Is the May 2026 Blue Moon actually blue?

It won't look blue at all. The Blue Moon gets its name from language and folklore, not from its color. Under normal atmospheric conditions, it appears the same pale white or golden hue as any other full moon. The only times the moon has genuinely appeared blue were after major volcanic eruptions, such as Krakatoa in 1883, when fine ash particles in the atmosphere scattered light in unusual ways.

What time is the Blue Moon on May 31, 2026?

The moon reaches peak fullness at 4:45 a.m. EDT (8:45 UTC) on Sunday, May 31. Because this happens in the early morning hours, the best nighttime viewing for people in the Americas, Europe, and Africa is Saturday night, May 30, when the moon rises in the east around sunset and appears full all night long.

What's the difference between a seasonal and a calendrical Blue Moon?

A calendrical Blue Moon is the second full moon in a single calendar month. A seasonal Blue Moon is the third full moon in an astronomical season that has four instead of the usual three. The calendrical definition is the one most people use today, though it actually originated from a misinterpretation in a 1946 magazine article. The seasonal definition is older, tracing back to the Maine Farmers' Almanac in the 1930s.

How do you journal during a Blue Moon?

There's no single right way. The simplest approach is to sit with a notebook sometime during the weekend of the full moon and write about the arc of the month: what changed, what surprised you, what you're ready to release. The prompts in this post are designed to help if you're unsure where to start. The key ingredients are quiet, honesty, and enough time (at least 20 minutes) to get past the surface-level thoughts.

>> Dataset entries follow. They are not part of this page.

-- ==== Sys2Proof/Machine/Bus.lean ====
section
/-! DEFINITION. The host's accesses (20_memory.md R52) and the reset event (70_reset_and_hazards.md R230), one atomic
step each (R58). -/

namespace Sys2Proof.Machine

open Sys2Proof

/-- The error a rejected command word raises (30_encoding.md R81, R89). -/
def rejectError : DecodeReject → ErrorKind
  | .illegalOp => .illegalOp
  | .badField => .badField

/-- `Command(w)` (R81): a word that decodes is performed, any other raises what the decoder names. -/
def performCommand (w : Word) (s : State) : Result :=
  match decode w with
  | .ok i => exec i s
  | .error r => .next (recordError (rejectError r) s)

/-- An access is legal in width and alignment: `size = 4` and `off[1:0] = 0` (R52, R57). -/
def wordAligned (off : Offset) (size : AccessSize) : Bool := decide (size = .four) && decide (off.toNat % 4 = 0)

/-- `raise BUS; return (0, 1)` (R52, 60_exceptions.md R207). -/
def busError (s : State) : Result := .next (respond 0 true (recordError .bus s))

/-- The answer `(0, 0)` of a write that the bus completes, whatever the command raised (R52). -/
def completeWrite : Result → Result
  | .next s => .next (respond 0 false s)
  | .fault f => .fault f
  | .refused r => .refused r

/-- A host read (R52): a legal one changes no register (R59). -/
def busRead (off : Offset) (size : AccessSize) (s : State) : Result :=
  if wordAligned off size then
    match regAt off with
    | some r => .next (respond (readReg r s) false s)
    | none => busError s
  else busError s

/-- A host write (R52): a command at CMD, a store at a read-write register, a bus error anywhere else. -/
def busWrite (off : Offset) (size : AccessSize) (wdata : Word) (s : State) : Result :=
  if wordAligned off size then
    match regAt off with
    | some .cmd => completeWrite (performCommand wdata s)
    | some r =>
      match writeReg r wdata s with
      | some s' => .next (respond 0 false s')
      | none => busError s
    | none => busError s
  else busError s

/-- One event: an access or a reset. -/
def perform (e : HostEvent) (s : State) : Result :=
  match e with
  | .read off size => busRead off size s
  | .write off size wdata => busWrite off size wdata s
  | .reset => .next (resetBlock s)

/-- The next pending event, taken off the list and performed; with nothing pending the block has no step (R20). -/
def deliver (s : State) : Result :=
  match s.pending with
  | [] => .fault .noHostAccess
  | e :: rest => perform e { s with pending := rest }

/-- The write that brings a command word to the block: 32 bits to CMD, offset 0x004 (R80). -/
def commandWrite (w : Word) : HostEvent := .write 0x04 .four w

end Sys2Proof.Machine
end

Do you need crystals or special tools for a Blue Moon ritual?

You don't need anything beyond a pen and a notebook. Some people enjoy incorporating candles, crystals, or specific teas into their practice as sensory cues, and those can be lovely, but they're optional. The rituals in this post range from a simple moonlit walk to a group journaling circle, and none of them require anything you don't already have.

One Moon, Two Chances

Most months give you one full moon. May gave you two.

The first one, back on the 1st, arrived at the very beginning of the month, before you knew what May would hold. Now, 30 days later, you know. You know what happened. You know what you handled, what you avoided, what surprised you, and what stayed the same. The Blue Moon arrives with all of that context already in place, which makes it a different kind of full moon: one you can meet with more information, more honesty, and more clarity than you had the first time around.

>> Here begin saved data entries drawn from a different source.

/-- A write to a read-write register changes that register alone, to the word written (R52, R59). -/
def Obligations.StoresChangeTheirRegisterAlone : Prop := ∀ (s : State) (v : Word),
  stepOf (.write 0x10 .four v) s = .next (answered 0 false { s with seed32 := v }) ∧
  stepOf (.write 0x14 .four v) s = .next (answered 0 false { s with din32 := v }) ∧
  stepOf (.write 0x20 .four v) s = .next (answered 0 false { s with seed128 := v }) ∧
  stepOf (.write 0x30 .four v) s = .next (answered 0 false { s with din128_0 := v }) ∧
  stepOf (.write 0x34 .four v) s = .next (answered 0 false { s with din128_1 := v }) ∧
  stepOf (.write 0x38 .four v) s = .next (answered 0 false { s with din128_2 := v }) ∧
  stepOf (.write 0x3C .four v) s = .next (answered 0 false { s with din128_3 := v })

/-- PX (R36): PX_LO and PX_HI read its halves; a write to PX_LO changes only PX[31:0], one to PX_HI only PX[63:32];
no command changes it. -/
def Obligations.PxIsWrittenByHalves : Prop := ∀ (s : State) (v : Word),
  stepOf (.read 0x60 .four) s = .next (answered (BitVec.ofNat 32 s.px.toNat) false s) ∧
  stepOf (.read 0x64 .four) s = .next (answered (BitVec.ofNat 32 (s.px.toNat / 2 ^ 32)) false s) ∧
  stepOf (.write 0x60 .four v) s =
    .next (answered 0 false { s with px := BitVec.ofNat 64 (s.px.toNat / 2 ^ 32 * 2 ^ 32 + v.toNat) }) ∧
  stepOf (.write 0x64 .four v) s =
    .next (answered 0 false { s with px := BitVec.ofNat 64 (v.toNat * 2 ^ 32 + s.px.toNat % 2 ^ 32) }) ∧
  ∀ (i : Instr) (t : State), exec i s = .next t → t.px = s.px

/-- The bus errors, all of them (R207): the size is not 4, or the offset is not aligned, or the offset is reserved,
or the write is to a read-only register; then BUS is recorded, nothing else changes and the answer is `(0, 1)`. Any
other access is answered with `berr = 0`; a read of CMD is one and gives 0. -/
def Obligations.BusErrorsExactlyOnIllegalAccesses : Prop := ∀ (s : State) (off : Offset) (size : AccessSize) (v : Word),
  let o := off.toNat
  let reserved : Prop := o = 0x0C ∨ (0x24 ≤ o ∧ o ≤ 0x2C) ∨ (0x58 ≤ o ∧ o ≤ 0x5C) ∨ 0x70 ≤ o
  let readOnly : Prop := o = 0x00 ∨ o = 0x08 ∨ o = 0x18 ∨ o = 0x1C ∨ (0x40 ≤ o ∧ o ≤ 0x54) ∨ (0x68 ≤ o ∧ o ≤ 0x6C)
  let badRead : Prop := size ≠ .four ∨ o % 4 ≠ 0 ∨ reserved
  (badRead → stepOf (.read off size) s = .next (answered 0 true (raised 4 s))) ∧
  (¬ badRead → ∃ x, stepOf (.read off size) s = .next (answered x false s) ∧ (o = 0x04 → x = 0)) ∧
  (badRead ∨ readOnly → stepOf (.write off size v) s = .next (answered 0 true (raised 4 s))) ∧
  (¬ (badRead ∨ readOnly) → ∃ t, stepOf (.write off size v) s = .next (answered 0 false t))

/-- The window lies at BASE, a multiple of 256: its 256 addresses lead to their offsets and every other address to
none (R50, R60). -/
def Obligations.WindowIsAtBase : Prop :=
  Config.base % 256 = 0 ∧ (∀ off : Offset, windowOffset (busAddress off) = some off) ∧
  ∀ a : Nat, windowOffset a = none ↔ a < Config.base ∨ Config.base + 256 ≤ a

/-! ### Frames and independence -/

/-- The frame of the commands of U32 (R41): SEED32, DIN32, all of U128 and P are unchanged; BLOCK32 keeps the phase
and FINAL32 the length; and either ERR and ERRCODE are unchanged or all of U32 is. Every byte of the window outside
STATUS, H32 and LEN32 reads as before. -/
def Obligations.U32CommandsKeepTheirFrame : Prop := ∀ (i : Instr) (s t : State),
  (i = .init32 ∨ i = .block32 ∨ (∃ c, i = .tail32 c) ∨ i = .final32) → exec i s = .next t →
  t.seed32 = s.seed32 ∧ t.din32 = s.din32 ∧ viewU128 t = viewU128 s ∧ viewP t = viewP s ∧
  (i = .block32 → t.phase32 = s.phase32) ∧ (i = .final32 → t.len32 = s.len32) ∧
  ((t.err = s.err ∧ t.errCode = s.errCode) ∨ viewU32 t = viewU32 s) ∧
  t.pending = s.pending ∧ t.answer = s.answer ∧
  ∀ off : Offset, ¬ (0x08 ≤ off.toNat ∧ off.toNat < 0x0C) → ¬ (0x18 ≤ off.toNat ∧ off.toNat < 0x20) →
    windowByte t off = windowByte s off

/-- The frame of the commands of U128 (R41): SEED128, DIN128_0..3, all of U32 and P are unchanged; BLOCK128 keeps the
phase and FINAL128 the length; and either ERR and ERRCODE are unchanged or all of U128 is. Every byte of the window
outside STATUS, H1, H2 and LEN128 reads as before. -/
def Obligations.U128CommandsKeepTheirFrame : Prop := ∀ (i : Instr) (s t : State),
  (i = .init128 ∨ i = .block128 ∨ (∃ c, i = .tail128 c) ∨ i = .final128) → exec i s = .next t →
  t.seed128 = s.seed128 ∧ t.din128_0 = s.din128_0 ∧ t.din128_1 = s.din128_1 ∧ t.din128_2 = s.din128_2 ∧
  t.din128_3 = s.din128_3 ∧ viewU32 t = viewU32 s ∧ viewP t = viewP s ∧
  (i = .block128 → t.phase128 = s.phase128) ∧ (i = .final128 → t.len128 = s.len128) ∧
  ((t.err = s.err ∧ t.errCode = s.errCode) ∨ viewU128 t = viewU128 s) ∧
  t.pending = s.pending ∧ t.answer = s.answer ∧
  ∀ off : Offset, ¬ (0x08 ≤ off.toNat ∧ off.toNat < 0x0C) → ¬ (0x40 ≤ off.toNat ∧ off.toNat < 0x58) →
    windowByte t off = windowByte s off

/-- The frame of the commands of P, of NOP and of CLRERR (R41): U32, U128 and PX are unchanged; PY is unchanged but by
the four primitives, and by them when they raise; ERR and ERRCODE are unchanged but by CLRERR and by a rotation that
raises. Every byte of the window outside STATUS and PY reads as before. -/
def Obligations.PrimitiveAndControlCommandsKeepTheirFrame : Prop := ∀ (i : Instr) (s t : State),
  (i = .nop ∨ i = .clrerr ∨ (∃ r, i = .rotl32 r) ∨ (∃ r, i = .rotl64 r) ∨ i = .fmix32 ∨ i = .fmix64) →
  exec i s = .next t →
  viewU32 t = viewU32 s ∧ viewU128 t = viewU128 s ∧ t.px = s.px ∧
  (i = .nop ∨ i = .clrerr → t.py = s.py) ∧
  (i ≠ .clrerr → (t.err = s.err ∧ t.errCode = s.errCode) ∨ t.py = s.py) ∧
  (i = .nop ∨ i = .fmix32 ∨ i = .fmix64 → t.err = s.err ∧ t.errCode = s.errCode) ∧
  t.pending = s.pending ∧ t.answer = s.answer ∧
  ∀ off : Offset, ¬ (0x08 ≤ off.toNat ∧ off.toNat < 0x0C) → ¬ (0x68 ≤ off.toNat ∧ off.toNat < 0x70) →
    windowByte t off = windowByte s off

You don't have to believe the moon has power over your emotions or your fate to find value in pausing under it. The power isn't in the moon. It's in the stopping. It's in the looking up. It's in the willingness to sit with a notebook and ask yourself what's true tonight that wasn't true a month ago.

The next calendrical Blue Moon won't arrive until December 2028. That makes this weekend rare by definition. Use it however it calls to you. Write. Walk. Sit in the quiet. Let the month finish with something more deliberate than another late scroll through your phone.

The moon will be there. Full, bright, and unhurried. The only question is whether you'll go out to meet it.